Назревает серьезный кризис, который невозможно не замечать и замалчивать, иначе серьезно заболеешь и в итоге все равно вынуждена будешь признать банкротство души. Банкротство души? Согласна, это выражение пристало лишь салонному психологу из псевдоинтеллектуальной телепрограммы, но смысл понятен: гнев, если его не высказать, рано или поздно прорвется. Она действительно банкрот.
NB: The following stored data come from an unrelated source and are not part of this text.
-- ==== Sys2Proof/Machine/Window.lean ====
section
/-! DEFINITION. The window table (03_windows.md R63 to R74, R83): legality, changes applied to the running block, zero fills,
removal, and the release of Dynamic Capacity (02_host_links.md R51). -/

namespace Sys2Proof.Machine

/-! ### The metadata region (R215, R216) -/

/-- First unit and end of the metadata region. -/
def Dev.metaLo (d : Dev) : Nat := d.get (fCDC_LAYOUT_SIZE 0) + d.get (fCDC_LAYOUT_SIZE 1) + d.get (fCDC_LAYOUT_SIZE 2)
def Dev.metaHi (d : Dev) : Nat := d.metaLo + d.get (fCDC_LAYOUT_SIZE 3)

/-- The lowest place for n units of the metadata region (log entry 15). -/
def Dev.metaFit (d : Dev) (n : Nat) : Option Nat :=
  let busy := fun (b : Nat) => d.sec.allot.find? (fun x => x.base < b + n && b < x.base + x.units)
  ((d.metaLo :: d.sec.allot.map (fun x => x.base + x.units)).filter (fun b => d.metaLo ≤ b && b + n ≤ d.metaHi && (busy b).isNone)).foldl
    (fun (r : Option Nat) b => match r with | some m => some (min m b) | none => some b) none

/-- Units are allotted to a structure of an object. -/
def Dev.allotMeta (d : Dev) (kind obj base units : Nat) : Dev :=
  { d with sec := { d.sec with allot := d.sec.allot ++ [(⟨kind, obj, base, units⟩ : Allot)] } }

/-- The lines [lo, hi) hold zero codewords; redirected frames at their spares (R149). -/
def Acc.zeroLines (a : Acc) (lo hi : Nat) : Acc :=
  let a := (a.upd (fun d => d.filled (fun l => decide (lo ≤ d.unredirect l) && decide (d.unredirect l < hi)))).zero lo hi
  (a.dev.mch.redirect.filter (fun e => lo ≤ e.1 * 64 && e.1 * 64 < hi)).foldl (fun a e => a.zero (e.2 * 64) (e.2 * 64 + 64)) a

/-- The first MPA line of an allotment, and the line past its last. -/
def Allot.lo (x : Allot) : Nat := x.base * 32768
def Allot.hi (x : Allot) : Nat := (x.base + x.units) * 32768

/-- Cached lines of an allotment, redirected ones (R149) among them, leave the caches unwritten. -/
def Dev.dropCached (d : Dev) (x : Allot) : Dev :=
  let mine := fun (l : Nat) => decide (x.lo ≤ d.unredirect l) && decide (d.unredirect l < x.hi)
  { d with sec := { d.sec with nodes := d.sec.nodes.filter (fun e => !mine e.1), mlines := d.sec.mlines.filter (fun e => !mine e.1) } }

/-- R216: a page map is all zeros: every page VOID with reason 0. -/
def Acc.zeroMap (a : Acc) (x : Allot) : Acc := (a.upd (fun d => d.dropCached x)).zeroLines x.lo x.hi

/-- A structure returns to the metadata region; a page map is zeroed (R216). -/
def Acc.freeMeta (a : Acc) (kind obj : Nat) : Acc :=
  match a.dev.sec.allot.find? (fun x => x.kind == kind && x.obj == obj) with
  | some x =>
    let a := a.upd (fun d => { d with sec := { d.sec with allot := d.sec.allot.filter (fun y => !(y.kind == kind && y.obj == obj)) } })
    if kind = 3 then a.zeroMap x else a.upd (fun d => d.dropCached x)
  | none => a

/-- R216: the page map of a new tiered window stands on units that held another structure as it would on fresh ones: it is zeroed when
it comes into use (DEDUCED, log entry 81). -/
def Acc.freshMap (a : Acc) (n : Nat) : Acc :=
  match a.dev.sec.allot.find? (fun x => x.kind == 3 && x.obj == n) with
  | some x => a.zeroMap x
  | none => a

/-- Units of a window's directory segment and page map. -/
def dirUnits (size : Nat) : Nat := (size + 7) / 8
def pmapUnits (size : Nat) : Nat := (size + 511) / 512

/-! ### Images -/

/-- Fields of an entry image. -/
def imKind (w : List Nat) : Nat := w.getD 0 0 / 2 % 4
def imShared (w : List Nat) : Bool := (w.getD 0 0).testBit 3
def imMirrored (w : List Nat) : Bool := (w.getD 0 0).testBit 4
def imMmode (w : List Nat) : Bool := (w.getD 0 0).testBit 5
def imLoss (w : List Nat) : Bool := (w.getD 0 0).testBit 6
def imKr (w : List Nat) : Nat := w.getD 0 0 / 2 ^ 8 % 16
def imInteg (w : List Nat) : Nat := w.getD 0 0 / 2 ^ 12 % 4
def imDcr (w : List Nat) : Nat := w.getD 0 0 / 2 ^ 17 % 8
def imBase (w : List Nat) : Nat := w.getD 1 0 % 2 ^ 25
def imSize (w : List Nat) : Nat := w.getD 2 0 % 2 ^ 25
def imHeads (w : List Nat) : Nat := w.getD 3 0
def imMbase (w : List Nat) : Nat := w.getD 4 0 % 2 ^ 23
def imPshare (w : List Nat) : Nat := w.getD 5 0 % 2 ^ 23

/-- The six words of entry n. -/
def Dev.winImage (d : Dev) (n : Nat) : List Nat := (winWords n).map (fun p => d.rd p.1)

/-- The images that count as existing: valid entries, and creates in progress (R334). -/
def Dev.images (d : Dev) : List (List Nat) :=
  d.windows.map d.winImage ++ (d.win.chg.filter (fun c => c.kind == 0)).map (·.img)

/-- The lowest entry that is not valid and not being created. -/
def Dev.freeEntry (d : Dev) : Option Nat :=
  (List.range 256).find? (fun n => !d.winValid n && !d.win.chg.any (fun c => c.win == n))

/-- Ranges [a, a + n) and [b, b + m) meet. -/
def meet (a n b m : Nat) : Bool := a < b + m && b < a + n

/-- A boundary x lies strictly inside [b, b + n). -/
def inside (x b n : Nat) : Bool := b < x && x < b + n

/-- A Dynamic Capacity region: base and length in 2 MiB units, block in 2 MiB units. -/
def Dev.region (d : Dev) (r : Nat) : Nat × Nat × Nat :=
  match tfind d.win.dc r with
  | some x => (x.1 * 128, x.2.1 * 128, if x.2.2 = 0 then 1 else if x.2.2 = 1 then 32 else 128)
  | none => (0, 0, 1)

/-- R256: the window of the partner shadow that is a target of window n of a size. -/
def Dev.mirTargetOf (d : Dev) (n size : Nat) : Option Nat :=
  if d.mir.pairing.isNone then none
  else
    ((d.mir.shMst.filter (fun e => e.2.headD 0 == mirTarget && e.2.getD 2 0xffff == n)).find? (fun e =>
      match tfind d.mir.shWin e.1 with
      | some w => w.getD 3 0 % 2 ^ 25 == size
      | none => false)).map (·.1)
Лаура была человеком деятельным, сильной личностью. Она не хотела ни жить в долг, ни идти ко дну. Она обязательно выберется на берег, но сначала тщательно обследует все подводные камни — опасные ловушки, которые расставило ей подсознание.
Глава одиннадцатая
Ура! Приглашение на ужин к Карло Бонино прибыло, как швейцарский поезд, — точно по расписанию. Достаточно было сказать Ломбарди, что она не упадет в глазах своего ненаглядного, если признается ему, что хочет от него любви образца восемнадцатого века, и похвалить душевные и профессиональные качества Маурицио Кело, с которым они так хорошо ладят. Его имя — известный знак качества. Еще одна из ее уловок — упомянуть в нужный момент фамилию своего мужа, уточнив, что это сын того самого Дучо Герардески, знаменитого архитектора, который проектировал музеи и города будущего, а им не подарил даже маленькой квартирки в центре. Они вынуждены жить в жалкой берлоге на окраине (пятьдесят квадратных метров, первый этаж, окна во двор), доставшейся ей по наследству от тетки Джузеппины, в которой она жила в студенческие годы, когда отец женился на своей лахудре. Ладно, черт с ним, лучше о нем не думать. О родителях Джакопо, впрочем, тоже. Два засушенных интеллектуала, но у матери душа все-таки есть. Классический случай: поседевшей женщине под пятьдесят пришлось уступить своего мужа двадцатилетней соплячке. Снобы тоже плачут. Ну и наплевать! Пусть плачут, о них всегда найдется кому позаботиться. Отпуск обещал быть сногсшибательным: до сих пор ни намека на Серени. Может, она отложила поездку на неделю из-за несчастья с подругой? Может, именно из-за Гаи, они ведь так близки? Ох уж эта женская дружба. Впрочем, все равно, главное, что мерзавкам в этом сезоне ничего не светит. Удача ей наконец улыбнулась — у нее будет больше времени, чтобы обработать Марию Розу и убедить ее, что дружба с Серени — это cheap and out, разве можно дружить с той, что носит только розовое и голубое, разгуливает по пляжу в мини-бикини и подбирает сумки под цвет туфель?! Просто смешно. Странно, что Карло не запретил Ломбарди водиться с Лаурой. Ах, ну конечно, она забыла про «Разбитые сердца» — Лаурину рубрику в одном известном журнале: этого вполне достаточно, чтобы тебя признали здесь за свою. Может, Рита и преувеличивает, но может же она хотя бы в мыслях размазать по стене ту, которую всю жизнь так ненавидела за благородство и красоту. И Монику Белуччи — новоиспеченную кинодиву, Венеру двадцать первого века — за красоту и совершенство тела надо отравить крысиным ядом. Их обеих надо отравить. И если представится такая возможность, Рита ее не упустит.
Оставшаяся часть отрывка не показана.